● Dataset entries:

#####

theorem startPlan_does {a0 a1} {s} :
    Does [.ram, .ramUndef, .plans, .codec, .spar] s (startPlan a0 a1 s) := by
  refine Does.also (t := s) Does.refl (fun h0 => ?_)
  unfold startPlan
  split
  · rename_i x1 x2 x3
    extract_lets +onlyGivenNames y4
    extract_lets +onlyGivenNames y5
    refine Does.also (t := y5) ?_ (fun hy5 => ?_)
    · subst y5
      refine forEach_does ?_ (fun a6 z7 hz8 => ?_)
      · assumption
      · refine Does.then storeWr_does rfl ?_
        assumption
    clear_value y5
    revert y5
    refine Does.intro ?_
    intro y5 hy5
    extract_lets +onlyGivenNames y9
    refine Does.also (t := y9) ?_ (fun hy9 => ?_)
    · subst y9
      refine forEach_does ?_ (fun a10 z11 hz12 => ?_)
      · assumption
      · refine Does.then storeWr_does rfl ?_
        assumption
    clear_value y9
    revert y9
    refine Does.intro ?_
    intro y9 hy9
    extract_lets +onlyGivenNames y13
    extract_lets +onlyGivenNames y14
    extract_lets +onlyGivenNames y15
    extract_lets +onlyGivenNames y16
    refine Does.also (t := y16) ?_ (fun hy16 => ?_)
    · subst y16
      refine Does.set_codec_spar rfl _ _ ?_
      assumption
    clear_value y16
    revert y16
    refine Does.intro ?_
    intro y16 hy16
    refine Does.then updPlan_does rfl ?_
    assumption
  · rename_i x18 x19
    assumption

theorem sendGroup_does {a0 a1} {s} :
    Does [.spar, .out] s (sendGroup a0 a1 s) := by
  refine Does.also (t := s) Does.refl (fun h0 => ?_)
  unfold sendGroup
  extract_lets +onlyGivenNames y0
  extract_lets +onlyGivenNames y1
  refine Does.also (t := y1) ?_ (fun hy1 => ?_)
  · subst y1
    refine forEach_does ?_ (fun a2 z3 hz4 => ?_)
    · assumption
    · refine Does.then sendTo_does rfl ?_
      assumption
  clear_value y1
  revert y1
  refine Does.intro ?_
  intro y1 hy1
  extract_lets +onlyGivenNames y5
  refine Does.set_spar rfl _ ?_
  assumption

theorem stopPlan_does {a0 a1 a2} {s} :
    Does [.fmtSticky, .cnt, .ram, .ramUndef, .mbx, .host, .slate, .plans, .arrs, .exclStored, .norm, .normSum, .taint, .tiers, .models, .codec, .spar, .out, .free] s (stopPlan a0 a1 a2 s) := by
  refine Does.also (t := s) Does.refl (fun h0 => ?_)
  unfold stopPlan
  extract_lets +onlyGivenNames y0
  refine Does.also (t := y0) ?_ (fun hy0 => ?_)
  · subst y0
    refine Does.then updPlan_does rfl ?_
    assumption
  clear_value y0
  revert y0
  refine Does.intro ?_
  intro y0 hy0
  split
  · rename_i x1 x2
    assumption
  · rename_i x3 x4 x5
    refine Does.ite ?_ ?_
    · refine Does.then waitDone_does rfl ?_
      refine Does.then haltPlan_does rfl ?_
      assumption
    · refine Does.ite ?_ ?_
      · refine Does.then waitDone_does rfl ?_
        refine Does.ite ?_ ?_
        · refine Does.then freePlan_does rfl ?_
          assumption
        · assumption
      · refine Does.ite ?_ ?_
        · refine Does.then endStopped_does rfl ?_
          assumption
        · assumption

theorem planStop_does {a0} {s} :
    Does [.fmtSticky, .cnt, .ram, .ramUndef, .mbx, .host, .slate, .plans, .arrs, .exclStored, .norm, .normSum, .taint, .tiers, .models, .codec, .spar, .out, .free] s (replySt (planStop a0 s)) := by
  refine Does.also (t := s) Does.refl (fun h0 => ?_)
  unfold planStop
  refine checked_does ?_ ?_
  · assumption
  · split
    · rename_i x0 x1 x2
      refine Does.running ?_
      refine Does.then stopPlan_does rfl ?_
      refine Does.ite ?_ ?_
      · refine Does.then sendGroup_does rfl ?_
        assumption
      · assumption
    · rename_i x3 x4
      refine Does.done ?_
      assumption

theorem execPlanStop_does {a0} {s} {t} (h : (execPlanStop a0 s) = .next t) :
    Does [.fmtSticky, .cnt, .ram, .ramUndef, .mbx, .host, .slate, .plans, .arrs, .exclStored, .norm, .normSum, .taint, .tiers, .models, .codec, .spar, .out, .free] s t := by
  refine Does.also (t := s) Does.refl (fun h0 => ?_)
  unfold execPlanStop at h
  obtain rfl := Host.Outcome.next.inj h
  clear h
  refine iarik_does rfl ?_ (fun c0 z1 hz2 => ?_)
  · assumption
  · refine Does.then planStop_does rfl ?_
    assumption

theorem joinStep_does {a0 a1 a2 a3} {s} :
    Does [.cnt, .ram, .ramUndef, .mbx, .host, .plans, .taint, .tiers, .models, .spar, .out] s (joinStep a0 a1 a2 a3 s) := by
  refine Does.also (t := s) Does.refl (fun h0 => ?_)
  unfold joinStep
  extract_lets +onlyGivenNames y0
  extract_lets +onlyGivenNames y1
  extract_lets +onlyGivenNames y2
  extract_lets +onlyGivenNames y3
  extract_lets +onlyGivenNames y4
  refine Does.also (t := y4) ?_ (fun hy4 => ?_)
  · subst y4
    dsimp only [y3]
    refine Does.then updStream_does rfl ?_
    assumption
  clear_value y4
  revert y4
  refine Does.intro ?_
  intro y4 hy4
  extract_lets +onlyGivenNames y5
  refine Does.also (t := y5) ?_ (fun hy5 => ?_)
  · subst y5
    refine Does.ite ?_ ?_
    · refine Does.then count_does rfl ?_
      assumption
    · assumption
  clear_value y5
  revert y5
  refine Does.intro ?_
  intro y5 hy5
  refine Does.ite ?_ ?_
  · split
    · rename_i x6 x7
      assumption
    · rename_i x8 x9 x10
      refine Does.ite ?_ ?_
      · refine Does.then finishStream_does rfl ?_
        dsimp only [y3]
        refine Does.then updStream_does rfl ?_
        assumption
      · refine Does.ite ?_ ?_
        · refine Does.ite ?_ ?_
          · refine Does.then count_does rfl ?_
            assumption
          · assumption
        · refine Does.then updStep_does rfl ?_
          refine Does.then updStream_does rfl ?_
          assumption
  · assumption

theorem applySync_does {a0 a1 a2} {s} :
    Does [.cnt, .plans] s (applySync a0 a1 a2 s) := by
  refine Does.also (t := s) Does.refl (fun h0 => ?_)
  unfold applySync
  refine Does.ite ?_ ?_
  · refine Does.then clearCtr_does rfl ?_
    assumption
  · refine Does.then addCtr_does rfl ?_
    assumption

theorem releaseSync_does {a0 a1 a2} {s} :
    Does [.cnt, .plans, .spar] s (releaseSync a0 a1 a2 s) := by
  refine Does.also (t := s) Does.refl (fun h0 => ?_)
  unfold releaseSync
  extract_lets +onlyGivenNames y0
  split
  · rename_i x2 x3 x4
    extract_lets +onlyGivenNames y5
    extract_lets +onlyGivenNames y6
    extract_lets +onlyGivenNames y7
    refine Does.also (t := y7) ?_ (fun hy7 => ?_)
    · subst y7
      refine Does.set_spar rfl _ ?_
      assumption
    clear_value y7
    revert y7
    refine Does.intro ?_
    intro y7 hy7
    refine forEach_does ?_ (fun a8 z9 hz10 => ?_)
    · assumption
    · split
      · rename_i x11 x12 x13
        refine Does.then applySync_does rfl ?_
        assumption
      · rename_i x14 x15
        assumption
  · rename_i x16 x17
    assumption

theorem startStep_does {a0 a1 a2 a3} {s} :
    Does [.cnt, .ram, .ramUndef, .mbx, .host, .plans, .taint, .tiers, .models, .spar, .out, .free] s (startStep a0 a1 a2 a3 s) := by
  refine Does.also (t := s) Does.refl (fun h0 => ?_)
  unfold startStep
  extract_lets +onlyGivenNames y0
  extract_lets +onlyGivenNames y1
  extract_lets +onlyGivenNames y2
  split
  rename_i x4 x5 x6 x7
  refine Does.also (t := x6) (Does.pair x7 ?_) (fun hx6 => ?_)
  · split
    · rename_i x8 x9 x10
      refine Does.snd ?_
      assumption
    · rename_i x11 x12
      refine Does.then drawEntropy_does rfl ?_
      assumption
  extract_lets +onlyGivenNames y13
  extract_lets +onlyGivenNames y14
  refine Does.also (t := y14) ?_ (fun hy14 => ?_)
  · subst y14
    refine Does.then updPlan_does rfl ?_
    assumption
  clear_value y14
  revert y14
  refine Does.intro ?_
  intro y14 hy14
  extract_lets +onlyGivenNames y15
  extract_lets +onlyGivenNames y16
  refine Does.also (t := y16) ?_ (fun hy16 => ?_)
  · subst y16
    refine Does.then releaseSync_does rfl ?_
    refine Does.set_models rfl _ ?_
    assumption
  clear_value y16
  revert y16
  refine Does.intro ?_
  intro y16 hy16
  refine forEach_does ?_ (fun a17 z18 hz19 => ?_)
  · assumption
  · refine Does.then joinStep_does rfl ?_
    assumption

theorem execStepStart_does {a0 a1 a2} {s} {t} (h : (execStepStart a0 a1 a2 s) = .next t) :
    Does [.cnt, .ram, .ramUndef, .mbx, .host, .tbu, .plans, .taint, .tiers, .models, .spar, .out, .free] s t := by
  refine Does.also (t := s) Does.refl (fun h0 => ?_)
  unfold execStepStart at h
  obtain rfl := Host.Outcome.next.inj h
  clear h
  extract_lets +onlyGivenNames y0
  refine Does.also (t := y0) ?_ (fun hy0 => ?_)
  · subst y0
    refine Does.then reachTime_does rfl ?_
    assumption
  clear_value y0
  revert y0
  refine Does.intro ?_
  intro y0 hy0
  split
  · rename_i x2 x3 x4
    split
    · rename_i x6 x7 x8
      extract_lets +onlyGivenNames y9
      refine Does.ite ?_ ?_
      · refine Does.then startStep_does rfl ?_
        assumption
      · assumption
    · rename_i x10 x11
      assumption
  · rename_i x12 x13
    assumption

theorem updateHistory_does {a0} {s} :
    Does [.models] s (updateHistory a0 s) := by
  refine Does.also (t := s) Does.refl (fun h0 => ?_)
  unfold updateHistory
  refine forEach_does ?_ (fun a1 z2 hz3 => ?_)
  · assumption
  · extract_lets +onlyGivenNames y4
    refine Does.ite ?_ ?_
    · refine Does.then updStream_does rfl ?_
      assumption
    · assumption

theorem completeStream_does {a0 a1 a2} {s} :
    Does [.ram, .ramUndef, .mbx, .host, .taint, .tiers, .models, .spar, .out] s (completeStream a0 a1 a2 s) := by
  refine Does.also (t := s) Does.refl (fun h0 => ?_)
  unfold completeStream
  extract_lets +onlyGivenNames y0
  extract_lets +onlyGivenNames y1
  refine Does.also (t := y1) ?_ (fun hy1 => ?_)
  · subst y1
    refine Does.then updStream_does rfl ?_
    assumption
  clear_value y1
  revert y1
  refine Does.intro ?_
  intro y1 hy1
  split
  · rename_i x3 x4
    assumption
  · rename_i x5 x6 x7
    extract_lets +onlyGivenNames y8
    extract_lets +onlyGivenNames y9
    extract_lets +onlyGivenNames y10
    split
    · rename_i x11 x12 x13
      refine Does.then finishStream_does rfl ?_
      assumption
    · rename_i x14 x15
      assumption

#####

● WORK INSTRUCTION:
Please write out the lines that run from the one with "(completeStream a0 a1 a2 s) := by" to the end of the records, both included, exactly as they appear.

● RESPONSE AREA:
    Does [.ram, .ramUndef, .mbx, .host, .taint, .tiers, .models, .spar, .out] s (completeStream a0 a1 a2 s) := by
  refine Does.also (t := s) Does.refl (fun h0 => ?_)
  unfold completeStream
  extract_lets +onlyGivenNames y0
  extract_lets +onlyGivenNames y1
  refine Does.also (t := y1) ?_ (fun hy1 => ?_)
  · subst y1
    refine Does.then updStream_does rfl ?_
    assumption
  clear_value y1
  revert y1
  refine Does.intro ?_
  intro y1 hy1
  split
  · rename_i x3 x4
    assumption
  · rename_i x5 x6 x7
    extract_lets +onlyGivenNames y8
    extract_lets +onlyGivenNames y9
    extract_lets +onlyGivenNames y10
    split
    · rename_i x11 x12 x13
      refine Does.then finishStream_does rfl ?_
      assumption
    · rename_i x14 x15
      assumption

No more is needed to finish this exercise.